2.1. Bias evaluation
There is extensive work when it comes to evaluating language models for bias, starting with
the work of Bolukbasi et al. [26] on simple word embeddings. Later studies approached the
bias issue from the perspective of coreference resolution, such as [27] with GloVe embeddings.
Bias is also examined by measuring the association between concepts and protected attributes.
Caliskan et al. [28] created the Word Embedding Association Test (WEAT) for this purpose. This
test was extended by Dev et al. [29] and Manzini et al. [30]. Also it was extended by Lauscher
et al. [31] by adding more protected attributes and applying it to languages other than English .
It was later on adapted to more complex models like BERT, under the name SEAT, by May et al.

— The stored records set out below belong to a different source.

/-- The instructions with an immediate, LIH, ADPC, bit fields and LEA (R157 to R162): the effect of each on s[rd], the words that
encode them, and the encodings of theirs that trap ILLOP. INS reads s[rd] as well. -/
def Obligations.ImmediatesBitsAndFields : Prop :=
  (∀ (s : State) (rd ra : BitVec 5) (imm : BitVec 16),
    let a := s.reg ra
    Writes (.addi rd ra imm) s rd (fun v => (v.toNat : Int) = (a.toNat + imm.toInt) % 2 ^ 64) ∧
    Writes (.andi rd ra imm) s rd (fun v => ∀ k, v.getLsbD k = (a.getLsbD k && imm.getLsbD k)) ∧
    Writes (.ori rd ra imm) s rd (fun v => ∀ k, v.getLsbD k = (a.getLsbD k || imm.getLsbD k)) ∧
    Writes (.xori rd ra imm) s rd (fun v => ∀ k, v.getLsbD k = (a.getLsbD k != imm.getLsbD k)) ∧
    Writes (.slti rd ra imm) s rd (fun v => v = if a.toInt < imm.toInt then 1 else 0) ∧
    Writes (.sltiu rd ra imm) s rd (fun v => v = if (a.toNat : Int) < imm.toInt % 2 ^ 64 then 1 else 0) ∧
    Writes (.lih rd ra imm) s rd (fun v => v.toNat = (a.toNat * 2 ^ 16 + imm.toNat) % 2 ^ 64) ∧
    Writes (.adpc rd imm) s rd (fun v => v.toNat = ((s.pc.toNat : Int) + 65536 * imm.toInt) % 2 ^ 64)) ∧
  (∀ (s : State) (rd ra : BitVec 5) (n : BitVec 6),
    let a := s.reg ra
    Writes (.slli rd ra n) s rd (fun v => v.toNat = a.toNat * 2 ^ n.toNat % 2 ^ 64) ∧
    Writes (.srli rd ra n) s rd (fun v => v.toNat = a.toNat / 2 ^ n.toNat) ∧
    Writes (.srai rd ra n) s rd (fun v => v.toInt = a.toInt / 2 ^ n.toNat) ∧
    Writes (.rori rd ra n) s rd (fun v => ∀ k, k < 64 → v.getLsbD k = a.getLsbD ((k + n.toNat) % 64))) ∧
  (∀ (s : State) (rd ra : BitVec 5) (w p : BitVec 6), bfxFits w p = true →
    let a := s.reg ra
    Writes (.xtz rd ra w p) s rd (fun v => v.toNat = a.toNat / 2 ^ p.toNat % 2 ^ (w.toNat + 1)) ∧
    Writes (.xts rd ra w p) s rd (fun v => v.toInt = Int.bmod (a.toNat / 2 ^ p.toNat) (2 ^ (w.toNat + 1))) ∧
    Writes (.ins rd ra w p) s rd (fun v => ∀ k, k < 64 → v.getLsbD k =
      if p.toNat ≤ k ∧ k ≤ p.toNat + w.toNat then a.getLsbD (k - p.toNat) else (s.reg rd).getLsbD k)) ∧
  (∀ (s : State) (rd ra rb : BitVec 5) (x : BitVec 3),
    Writes (.lea rd ra rb x) s rd (fun v => v.toNat = ((s.reg ra).toNat + (s.reg rb).toNat * 2 ^ x.toNat) % 2 ^ 64)) ∧
  (∀ (rd ra rb : BitVec 5) (imm : BitVec 16),
    let n := imm.extractLsb' 0 6
    let w := imm.extractLsb' 6 6
    let shi := [Instr.slli rd ra n, .srli rd ra n, .srai rd ra n, .rori rd ra n]
    let bfx := [Instr.xtz rd ra w n, .xts rd ra w n, .ins rd ra w n]
    decode (packRI 0x02 rd ra imm) = .ok (.addi rd ra imm) ∧ decode (packRI 0x03 rd ra imm) = .ok (.andi rd ra imm) ∧
    decode (packRI 0x04 rd ra imm) = .ok (.ori rd ra imm) ∧ decode (packRI 0x05 rd ra imm) = .ok (.xori rd ra imm) ∧
    decode (packRI 0x06 rd ra imm) = .ok (.slti rd ra imm) ∧ decode (packRI 0x07 rd ra imm) = .ok (.sltiu rd ra imm) ∧
    (∀ i, imm.extractLsb' 8 8 = 0 → shi[(imm.extractLsb' 6 2).toNat]? = some i → decode (packRI 0x08 rd ra imm) = .ok i) ∧
    (imm.extractLsb' 8 8 ≠ 0 → TrapsIllop (packRI 0x08 rd ra imm)) ∧
    decode (packRI 0x09 rd ra imm) = .ok (.lih rd ra imm) ∧
    decode (packRI 0x0A rd 0 imm) = .ok (.adpc rd imm) ∧ (ra ≠ 0 → TrapsIllop (packRI 0x0A rd ra imm)) ∧
    (∀ i, imm.extractLsb' 14 2 = 0 → n.toNat + (w.toNat + 1) ≤ 64 → bfx[(imm.extractLsb' 12 2).toNat]? = some i →
      decode (packRI 0x0B rd ra imm) = .ok i) ∧
    ((imm.extractLsb' 14 2 ≠ 0 ∨ imm.extractLsb' 12 2 = 3 ∨ 64 < n.toNat + (w.toNat + 1)) →
      TrapsIllop (packRI 0x0B rd ra imm)) ∧
    (rd ∈ readsOf (.ins rd ra w n) ∧ ra ∈ readsOf (.ins rd ra w n)) ∧
    (∀ x : BitVec 3, decode (packRR 0x0C rd ra rb (x.zeroExtend 11)) = .ok (.lea rd ra rb x)) ∧
    ∀ fn : BitVec 11, 8 ≤ fn.toNat → TrapsIllop (packRR 0x0C rd ra rb fn))

/-- The conditional branches, JAL and JALR (R164 to R166): where each goes on, that a target with another tag than 0x00 raises
BADADDR only when control goes there, that JALR checks bits [1:0] after the tag, and that a jump that traps writes no
link. The words that encode them. -/
def Obligations.BranchesAndJumps : Prop :=
  (∀ (s : State) (ra rb : BitVec 5) (off : BitVec 16),
    let a := s.reg ra
    let b := s.reg rb
    let t := BitVec.ofInt 64 (s.pc.toNat + 4 * off.toInt)
    let goes (i : Instr) (c : Prop) : Prop :=
      (¬ c → Jumps i s (s.pc + 4)) ∧ (c → tagOf t = 0 → Jumps i s t) ∧ (c → tagOf t ≠ 0 → Raises i s .badaddr t)
    goes (.beq ra rb off) (a = b) ∧ goes (.bne ra rb off) (a ≠ b) ∧
    goes (.blt ra rb off) (a.toInt < b.toInt) ∧ goes (.bge ra rb off) (b.toInt ≤ a.toInt) ∧
    goes (.bltu ra rb off) (a.toNat < b.toNat) ∧ goes (.bgeu ra rb off) (b.toNat ≤ a.toNat)) ∧
  (∀ (s : State) (rd : BitVec 5) (off : BitVec 21),
    let t := BitVec.ofInt 64 (s.pc.toNat + 4 * off.toInt)
    (tagOf t ≠ 0 → Raises (.jal rd off) s .badaddr t) ∧
    (tagOf t = 0 → Answers (.jal rd off) s fun u =>
      OnlyCore s.cur s u ∧ GoesOn s.cur t s u ∧ RegsAre s.cur rd (s.pc + 4) s u)) ∧
  (∀ (s : State) (rd ra : BitVec 5) (imm : BitVec 16),
    let t := BitVec.ofInt 64 ((s.reg ra).toNat + imm.toInt)
    (tagOf t ≠ 0 → Raises (.jalr rd ra imm) s .badaddr t) ∧
    (tagOf t = 0 → t.extractLsb' 0 2 ≠ 0 → Raises (.jalr rd ra imm) s .align t) ∧
    (tagOf t = 0 → t.extractLsb' 0 2 = 0 → Answers (.jalr rd ra imm) s fun u =>
      OnlyCore s.cur s u ∧ GoesOn s.cur t s u ∧ RegsAre s.cur rd (s.pc + 4) s u)) ∧
  (∀ (ra rb : BitVec 5) (off : BitVec 16),
    decode (packRI 0x20 ra rb off) = .ok (.beq ra rb off) ∧ decode (packRI 0x21 ra rb off) = .ok (.bne ra rb off) ∧
    decode (packRI 0x22 ra rb off) = .ok (.blt ra rb off) ∧ decode (packRI 0x23 ra rb off) = .ok (.bge ra rb off) ∧
    decode (packRI 0x24 ra rb off) = .ok (.bltu ra rb off) ∧ decode (packRI 0x25 ra rb off) = .ok (.bgeu ra rb off) ∧
    decode (packRI 0x27 ra rb off) = .ok (.jalr ra rb off)) ∧
  (∀ (rd : BitVec 5) (off : BitVec 21), decode (packJL 0x26 rd off) = .ok (.jal rd off))
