/-! ### `State.raiseEng` changes only tiles -/

@[simp] theorem State.raiseEng_mem (s : State) (P : TileId) (e : Eng) (c : Cause) (val loc : Word) : (s.raiseEng P e c val loc).mem = s.mem := rfl
@[simp] theorem State.raiseEng_poison (s : State) (P : TileId) (e : Eng) (c : Cause) (val loc : Word) : (s.raiseEng P e c val loc).poison = s.poison := rfl
@[simp] theorem State.raiseEng_failing (s : State) (P : TileId) (e : Eng) (c : Cause) (val loc : Word) : (s.raiseEng P e c val loc).failing = s.failing := rfl
@[simp] theorem State.raiseEng_quads (s : State) (P : TileId) (e : Eng) (c : Cause) (val loc : Word) : (s.raiseEng P e c val loc).quads = s.quads := rfl
@[simp] theorem State.raiseEng_clusters (s : State) (P : TileId) (e : Eng) (c : Cause) (val loc : Word) : (s.raiseEng P e c val loc).clusters = s.clusters := rfl
@[simp] theorem State.raiseEng_dies (s : State) (P : TileId) (e : Eng) (c : Cause) (val loc : Word) : (s.raiseEng P e c val loc).dies = s.dies := rfl
@[simp] theorem State.raiseEng_io (s : State) (P : TileId) (e : Eng) (c : Cause) (val loc : Word) : (s.raiseEng P e c val loc).io = s.io := rfl
@[simp] theorem State.raiseEng_tasks (s : State) (P : TileId) (e : Eng) (c : Cause) (val loc : Word) : (s.raiseEng P e c val loc).tasks = s.tasks := rfl
@[simp] theorem State.raiseEng_nextTask (s : State) (P : TileId) (e : Eng) (c : Cause) (val loc : Word) : (s.raiseEng P e c val loc).nextTask = s.nextTask := rfl
@[simp] theorem State.raiseEng_transit (s : State) (P : TileId) (e : Eng) (c : Cause) (val loc : Word) : (s.raiseEng P e c val loc).transit = s.transit := rfl
@[simp] theorem State.raiseEng_freezes (s : State) (P : TileId) (e : Eng) (c : Cause) (val loc : Word) : (s.raiseEng P e c val loc).freezes = s.freezes := rfl
@[simp] theorem State.raiseEng_resync (s : State) (P : TileId) (e : Eng) (c : Cause) (val loc : Word) : (s.raiseEng P e c val loc).resync = s.resync := rfl
@[simp] theorem State.raiseEng_hostPages (s : State) (P : TileId) (e : Eng) (c : Cause) (val loc : Word) : (s.raiseEng P e c val loc).hostPages = s.hostPages := rfl
@[simp] theorem State.raiseEng_loader (s : State) (P : TileId) (e : Eng) (c : Cause) (val loc : Word) : (s.raiseEng P e c val loc).loader = s.loader := rfl
@[simp] theorem State.raiseEng_cur (s : State) (P : TileId) (e : Eng) (c : Cause) (val loc : Word) : (s.raiseEng P e c val loc).cur = s.cur := rfl
@[simp] theorem State.raiseEng_holds (s : State) (P : TileId) (e : Eng) (c : Cause) (val loc : Word) : (s.raiseEng P e c val loc).holds = s.holds := rfl
@[simp] theorem State.raiseEng_agenda (s : State) (P : TileId) (e : Eng) (c : Cause) (val loc : Word) : (s.raiseEng P e c val loc).agenda = s.agenda := rfl
@[simp] theorem State.raiseEng_turn (s : State) (P : TileId) (e : Eng) (c : Cause) (val loc : Word) : (s.raiseEng P e c val loc).turn = s.turn := rfl
@[simp] theorem State.raiseEng_tick (s : State) (P : TileId) (e : Eng) (c : Cause) (val loc : Word) : (s.raiseEng P e c val loc).tick = s.tick := rfl
@[simp] theorem State.raiseEng_timeNs (s : State) (P : TileId) (e : Eng) (c : Cause) (val loc : Word) : (s.raiseEng P e c val loc).timeNs = s.timeNs := rfl
@[simp] theorem State.raiseEng_timeFrac (s : State) (P : TileId) (e : Eng) (c : Cause) (val loc : Word) : (s.raiseEng P e c val loc).timeFrac = s.timeFrac := rfl
@[simp] theorem State.raiseEng_timePrev (s : State) (P : TileId) (e : Eng) (c : Cause) (val loc : Word) : (s.raiseEng P e c val loc).timePrev = s.timePrev := rfl
@[simp] theorem State.raiseEng_rels (s : State) (P : TileId) (e : Eng) (c : Cause) (val loc : Word) : (s.raiseEng P e c val loc).rels = s.rels := rfl
@[simp] theorem State.raiseEng_free (s : State) (P : TileId) (e : Eng) (c : Cause) (val loc : Word) : (s.raiseEng P e c val loc).free = s.free := rfl
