set_option maxRecDepth 100000 in
theorem test_witness_image : (match parseImage ([0x46, 0x43, 0x55, 0x4E, 1, 0] ++ List.replicate 16698 0) with
    | .ok m => m.femask == 0 | .error _ => false) = true := by decide +kernel
/-- The descriptor of `patchBytes`. -/
def patch0 (clamp : Bool) (src max : Nat) : Patch :=
  { toff := 1, foff := 28, wid := 4, skind := 0, clamp, mult := 3, src := BitVec.ofNat 64 src, add := -1, max := max }
theorem test_witness_patch_list : ((patching 0 7 10).job 0 .st).isSome = true ∧ (patching 0 7 10).unacked 0 .st = false ∧
    patchOf true ((patchBytes 0 7 10).drop 32) = some (patch0 false 7 10) ∧ ownSpan (own 0x5000) 64 ∧
    ownSpan (own 0x100 + BitVec.ofInt 64 284) 4 ∧ (patching 0 7 10).clean ∧ ((patching 0 7 10).engine 0 .st).queue.head? ≠ none ∧
    (own 0x700 ≠ 0 ∧ ((patching 0 7 10).engine 0 .st).queue.find? (fun d => d.head == own 0x700) = none) :=
  ⟨by decide, by decide, by decide, ⟨by decide, by decide, by decide⟩, ⟨by decide, by decide, by decide⟩, ⟨by decide, by decide⟩, by decide,
   ⟨by decide, by decide⟩⟩
set_option maxRecDepth 4000 in
theorem test_witness_cb_fetch : (fetchable nopCb).clean ∧ ownSpan (own 0x100) 256 ∧ (fetchable nopCb).isPair 0 = false ∧
    ((fetchable nopCb).checkCb 0 .ld (own 0x100) nopCb) = none ∧ (fetchable nopCb).timedCb 0 nopCb = false ∧ nopCb.zeroTrip = false :=
  ⟨⟨by decide, by decide⟩, ⟨by decide, by decide, by decide⟩, by decide, by decide, by decide, by decide⟩
/-- Engine gr has the CB that GCFG forms for slot 1. -/
def imaged (a : Word) : State := (regs []).modEngine 0 .gr fun y =>
  { y with queue := [{ chain0 with head := a, next := a, last := false, image := some 1 }], issued := 1 }
theorem test_gcfg_starts : gives (exec (.cbFetch 0 .gr) (imaged (own 0x40))) (fun t => decide ((t.engine 0 .gr).stage = .body) &&
    (t.engine 0 .gr).cur.map (fun f => f.cb.op) == some 0x40) := by decide
/-- Engine st is due to store a RESW of 9 for a control block at 0x100 that reports residency. -/
def reporting : State :=
  (at_ .st { block 0x01 with w0 := { win (own 0x2000) 0x14 with wfl := 8 } } .signal [] [] []).modEngine 0 .st fun x => { x with resw := 9 }
theorem test_header_signal_resw : ({ block 0x01 with w0 := { win (own 0x2000) 0x14 with wfl := 8 } } : CB).reports = true ∧
    ownSpan (own 0x100 + 0xFC) 4 ∧
    gives (exec (.headerSignal 0 .st) reporting) (fun t => t.num (gTile 0 0x1FC) 4 == 9 && (t.engine 0 .st).cur.isNone) :=
  ⟨by decide, ⟨by decide, by decide, by decide⟩, by decide⟩
/-- The write of `onWay` names region 31 of a tile that has none. -/
def unbound : State := { onWay false with transit := (onWay false).transit.map fun x => { x with pieces := x.pieces.map fun p => { p with rgn := 31 } } }
theorem test_remote_write_unbound : (unbound.transit.map fun x => (unbound.strayPiece x).isSome) = [true] ∧
    gives (exec (.remoteWriteArrival 0) unbound) (fun t => engRaised .ld .badaddr 0xF100010000000008 t && t.transit.isEmpty &&
      t.bytes (gTile 1 8) 4 == [0, 0, 0, 0]) := by decide
/-- A task that no die can place comes before one that fits. -/
def passedOver : State :=
  { State.reset with
      tasks := [(0, { ready1 with prio := 7, path := [{ rcb := 8, place := none, bytes := [], tiles := some 0, galb := none, hbws := none, quant := none }] }), (1, { ready1 with order := 1 })],
      nextTask := 2, tiles := [(0, { Tile.reset with task := some 7 })] }
theorem test_place_task_passes : (passedOver.readyList 0).map (fun p => p.1) = [0, 1] ∧
    gives (exec (.placeTask 0) passedOver) (fun t => (t.task? 1).map (fun k => k.state) == some .loading) := by decide
/-- The lead of die 1 has a report of tick 0 to record. -/
def reported : State :=
  let r : EventRec := { seqno := 0, cause := 0, src := 7, ptile := 256, ctx := 0, val := 5, loc := 2 }
  { (State.reset.modDie 1 fun d => { d with reports := [(r, 0)] }) with tick := 2 }
theorem test_report_recorded : reported.arrives 16 (8 * 256 + 7) 0 = true ∧
    gives (exec (.eventRecord 256 7) reported) (fun t => (t.die 1).reports.isEmpty && (t.cluster 16).seqno == 1 &&
      (t.cluster 16).queue.map (fun r => r.val) == [5]) := by decide
theorem test_witness_events : (trapped .align false).arriving 0 = [(0, 0)] ∧
    ((trapped .align true).findSrc 0 0).map (fun x => x.1) = some 0 ∧ ((trapped .align true).tile 0).waitingEvent 0 ≠ none := by decide
-- R351: a run that has faulted is not resumed.
theorem test_resume_dead : gives (exec (.actionResume 0 3) ((eventful 3 .badaddr true (regs [])).modEngine 0 .gr fun x => { x with block := .dead }))
    (fun t => decide ((t.engine 0 .gr).block = .dead) && (t.tile 0).events.length == 1) := by decide
theorem test_end_context : gives (exec (.actionEnd 0 0 0x02) { (trapped .align true).modTask 0 fun k => { k with fdom := .context } with
      tasks := [(0, { Task.one 0 0 with fdom := .context }), (1, ready1)] })
    (fun t => ((t.task? 1).bind fun k => k.ending) == some (0x0032, 0x02)) := by decide
/-- A call whose argument lies in the caller's memory. -/
def arguing0 (e : Nat) (l : List Byte) : State := (calling e (own 0x40)).putBytes (gTile 0 0x40) l
theorem test_witness_arguments : (arguing0 3 ringBytes).clean ∧ ownSpan (own 0x40) 64 ∧ (arguing0 3 ringBytes).argParked (.live 0) 0 0 (own 0x40) = false ∧
    spansZero (own 0x40 + 63) = true ∧ tagOf (own 0x40 + 63) = tagOf (own 0x40) ∧
    gives (exec (.rxring 0) (arguing0 3 ringBytes)) (fun t => replied 0 (some 0) t && t.io.rxRings.length == 1) ∧
    tagKnown 0xF300000000000000 = false ∧ gives (exec (.netwin 0) (calling 4 0xF300000000000000)) (replied 3 none) ∧
    gives (exec (.txring 0) (calling 6 0x40)) (replied 3 none) :=
  ⟨⟨by decide, by decide⟩, ⟨by decide, by decide, by decide⟩, by decide, by decide, by decide, by decide, by decide, by decide, by decide⟩
set_option maxRecDepth 4000 in
theorem test_witness_refetch : lostSlot.clean ∧ ownSpan (own 0x1000) 256 ∧ (cbOf (lostSlot.bytes (gTile 0 0x1000) 256)) = filler ∧
    filler.port = 0 ∧ filler.w1.ring = true ∧ filler.hz = false ∧ lastBelow filler.bounds [0, 0, 0, 0, 0, 0] filler.rlvl.toNat = true ∧
    filler.fillUnit.length = 4 ∧ filler.trips = 1 ∧ (lostSlot.engine 0 .ld).block ≠ .parked ∧ lostSlot.parkedSrc 0 (engSrc .ld) = false :=
  ⟨⟨by decide, by decide⟩, ⟨by decide, by decide, by decide⟩, by decide, by decide, by decide, by decide, by decide, by decide, by decide, by decide,
   by decide⟩
-- R62: an entry of an earlier ENABLE holds a DRAIN back; R61: the predecessors of a launch have completed.
theorem test_drain_waits : gives (exec (.drainComplete 0) (queued0 { active with era := 1, entries := [{ entry0 .mark true [7] with era := 0 },
    { entry0 .drain false [] with era := 1, seq := 6 }] } [])) (fun _ => true) = false := by decide
theorem test_predecessor_launch : gives (exec (.predecessorComplete 0 5) { accepted (entry0 (.launch 3) true [0]) 0x0010 with
      tasks := [(3, { ready1 with state := .waiting })], nextTask := 4 }) (fun t => (t.task? 3).map (fun k => k.state) == some .ready) ∧
    gives (exec (.predecessorComplete 0 5) { accepted (entry0 (.launch 3) true [0]) 0x0010 with
      tasks := [(3, { ready1 with state := .waiting, ending := some (0x0033, 0) })], nextTask := 4 }) (fun _ => true) = false := by decide
theorem test_votes_entries : gives (exec (.voteDisagree .commandProcessors false) (accepted (entry0 (.launch 3) false []) 0x0010)) (fun t =>
      (t.queue 0).entries.isEmpty && (t.queue 0).finished.head? == some (0, 1, 0x00FF)) ∧
    gives (exec (.voteDisagree .commandProcessors false) (accepted (entry0 .drain true [0]) 0x0010)) (fun t =>
      (t.queue 0).entries.length == 1) := by decide
theorem test_roce_sequence : gives (exec (.roceInbound (request 7 4 (.read 4))) { windowed with io := { windowed.io with
      inPsn := [(qpKey 0 1, 1)] } }) (fun t => t.io.answers == [[3]]) ∧
    gives (exec (.roceInbound (request 7 4 (.read 4))) { windowed with io := { windowed.io with inPsn := [(qpKey 0 1, 2)] } })
      (fun t => t.io.inPsn == [(qpKey 0 1, 3)]) := by decide
/-- A store of tile 0's core to a page under key 7 of die 0, whose line has used all its minors, is on its way. -/
def overflowing : State :=
  (((flying (.std 6 5 0) .flight (.store 8 5) 0x40 none 0).mapPage 0 0 0).putBytes (gDie 0 (loadTable 3))
    (leBytes 8 (loadPage / 4096 * 2 ^ 22 + 7 * 2 ^ 12 + 31))).modDie 0 fun d =>
      { d with keys := [(7, 1)], ctrs := [(0x110, { major := 1, minors := [(1, 127)] })],
               metaCache := [0, 1, 2, 3].map fun l => treeKey l (ctrlOf 0x110000) (pageIx 0x110000 / 8 ^ l) }
set_option maxRecDepth 4000 in
theorem test_witness_reencrypt : overflowing.tiles.any (fun p => overflowing.overflows (BitVec.ofNat 10 p.1) 0 0x110 7) = true ∧
    kfind (overflowing.die 0).keys 7 = some 1 ∧ inHbm 0x110000 4096 = true ∧ ((overflowing.die 0).ctr 0x110).major = 1 ∧
    (overflowing.die 0).quarantined 0x110000 = false ∧ verifyWrite (overflowing.die 0) 0 0x110000 = none := by decide

/-! ### Accesses of virtual memory and of peers -/

/-- A store to 0x40, whose page is at 0x110000 of die 0, and the doubleword that stands there. -/
def virtual : State := ((regs [(4, 9), (5, 0x40), (6, 5)]).mapPage 0 0 0).putBytes (gDie 0 (loadPage + 0x40)) (leBytes 8 9)
/-- What stands at 0x40 of the page. -/
def virtualNum (n : Nat) (t : State) : Nat := t.num (gDie 0 (loadPage + 0x40)) n
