-- ==== Sys2Proof/Config.lean ====
section
/-! DEFINITION. What the core fixes (00_scope.md R3), its open parameters (R5), and the free values. -/

namespace Sys2Proof.Config

/-- `MEM_SIZE` (R3). -/
abbrev memSize : Nat := 256

/-- `SP_INDEX` (R3): register 7 is the stack pointer (10_state.md R9). -/
abbrev spIndex : RegIdx := 7

/-- `SP_RESET` (R3). -/
abbrev spReset : Byte := 0xF4#8

/-- What a cell nothing has written reads as: every cell is 0 after reset (20_memory.md R21). -/
abbrev unlistedByte : Byte := 0#8

/-- Open parameter `PRINT_CONST_TEXT` (00_scope.md R5, log 16): the text the host writes for a PrintConst event. No body:
every claim holds for every text. -/
opaque printConstText : String

/-- Open parameter `PRINT_TERMINATOR` (00_scope.md R5, log 16): the text the host writes after each rendered event. -/
opaque printTerminator : String

/-- Free values (log 3): the contents of an operand latch the current instruction does not use, `any value` in
93_implementation_defined.md section 1. Applied to the counter `draws` of State, which every committed instruction advances. -/
opaque freeLatch : Nat → Byte

end Sys2Proof.Config
end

[32] and Tan and Celis [33].
   There are other approaches for more complex models like BERT or GPT-2.Vig [34] introduced
visualization tools to understand where these models capture unwanted biases by examining
their attention. Additionally, adaptations of WEAT, such as SEAT, have been developed. SEAT
tests the protected attribute against a sentence instead of a word, specifically designed for
contextual models like BERT. This work was further extended to consider the full context
instead of just the sentence level. The latest evaluation method is applied to models like GPT-2,
BERT, ELMo, among others.
   More complex models also make serious errors. A compendium of errors discovered in
ChatGPT is presented in the work of Borji [35]. The paper explains that this model is unable to
successfully complete tasks that require spatial, temporal, or physical reasoning unless it has
been specifically trained for those tasks.

2.2. Bias correction
The main approaches to address bias in language models consist of the following: fine-tuning
the model [36], data augmentation to balance categories and avoid distortions towards one
category[27], protecting the attribute during model training to prevent bias capture[37], or
correcting the vector space of the model as presented in the works of Manzini et al. [30], Zhou
et al. [38], Dev and Phillips [37]. Among these techniques, fine tuning and model editing are
considered the most realistic, especially in the case of large-scale models, since retraining a
model from scratch would be very costly in terms of time, hardware resources, money and the
effort required to perform the pre-processing and tuning of training data.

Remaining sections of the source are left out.